• [RECORD EXTRACTS]:
-------
/-- A write of the Fylos ring block; CMD_TAIL has a row of its own, which carries the entries. -/
def State.ringsWrite (s : State) (o : Nat) (v : Word) : State :=
  let n := o / 0x100
  let k := o % 0x100
  if 0x400 ≤ o then s
  else if k = 0x00 then s.ringBase n (fun r => { r with cmdBaseLo := ringPage v })
  else if k = 0x04 then s.ringBase n (fun r => { r with cmdBaseHi := v })
  else if k = 0x10 then s.ringBase n (fun r => { r with rplBaseLo := ringPage v })
  else if k = 0x14 then s.ringBase n (fun r => { r with rplBaseHi := v })
  else if k = 0x18 then rplHeadStep n (v.setWidth 12) s
  else if k = 0x20 then s.ringCtrl n v
  else if k = 0x24 then
    s.modRing n (fun r => { r with cmdError := r.cmdError && !v.getLsbD 1, dmaError := r.dmaError && !v.getLsbD 2 })
  else s

/-- CS_CTRL of port `p` (Table 4.6). -/
def State.sheetCtrl (s : State) (p : Nat) (v : Word) : State :=
  if ¬ s.time.hostOwner then s
  else
    let h := s.sheet p
    let s1 := s.setSheet p { h with wmIe := v.getLsbD 1, wm := h.wm && !v.getLsbD 2 }
    let s2 := if v.getLsbD 0 then s1.popSheet p else s1
    if v.getLsbD 3 then s2.flushSheet p else s2

/-- A write of the time block. -/
def State.timeWrite (s : State) (o : Nat) (v : Word) : State :=
  if o = 0x00 then (if v.getLsbD 0 then tsSnapStep s else s)
  else if o = 0x04 then
    { s with time := { s.time with stepped := s.time.stepped && !v.getLsbD 7, suspect := s.time.suspect && !v.getLsbD 8 } }
  else if 0x100 ≤ o ∧ (o - 0x100) % 0x40 = 4 then s.sheetCtrl ((o - 0x100) / 0x40) v
  else s

/-- A write to an MSI-X table entry: a vector that is pending is sent once its mask bit clears. -/
def State.msixWrite (s : State) (n k : Nat) (v : Word) : State :=
  let e := s.msixEntry n
  let w : MsixEntry :=
    if k = 0 then { e with addrLo := v &&& 0xFFFFFFFC } else if k = 1 then { e with addrHi := v } else if k = 2 then { e with data := v }
    else { e with control := v &&& 1 }
  let s1 := s.withBoard (fun b => { b with msix := tabSet b.msix n w {} })
  if ¬ w.control.getLsbD 0 ∧ tabGet s.board.pba n false then
    s1.withBoard (fun b => { b with pba := tabDrop b.pba n, msixSent := bump b.msixSent n })
  else s1

/-- The bytes of a dword that a write enables, over those it does not. -/
def mergeBytes (old v : Word) (be : BitVec 4) : Word :=
  let m := ([0, 1, 2, 3].map (fun i => if be.getLsbD i then 0xFF#32 <<< (8 * i) else 0#32)).foldl (· ||| ·) 0#32
  (v &&& m) ||| (old &&& ~~~m)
-------
• [PROBLEM DESCRIPTION]: All that is wanted is a faithful reproduction of the line above with "def State.sheetCtrl (s", the line with "bit clears. -/", and every line in between.

• [ANSWER AREA]:
def State.sheetCtrl (s : State) (p : Nat) (v : Word) : State :=
  if ¬ s.time.hostOwner then s
  else
    let h := s.sheet p
    let s1 := s.setSheet p { h with wmIe := v.getLsbD 1, wm := h.wm && !v.getLsbD 2 }
    let s2 := if v.getLsbD 0 then s1.popSheet p else s1
    if v.getLsbD 3 then s2.flushSheet p else s2

/-- A write of the time block. -/
def State.timeWrite (s : State) (o : Nat) (v : Word) : State :=
  if o = 0x00 then (if v.getLsbD 0 then tsSnapStep s else s)
  else if o = 0x04 then
    { s with time := { s.time with stepped := s.time.stepped && !v.getLsbD 7, suspect := s.time.suspect && !v.getLsbD 8 } }
  else if 0x100 ≤ o ∧ (o - 0x100) % 0x40 = 4 then s.sheetCtrl ((o - 0x100) / 0x40) v
  else s

/-- A write to an MSI-X table entry: a vector that is pending is sent once its mask bit clears. -/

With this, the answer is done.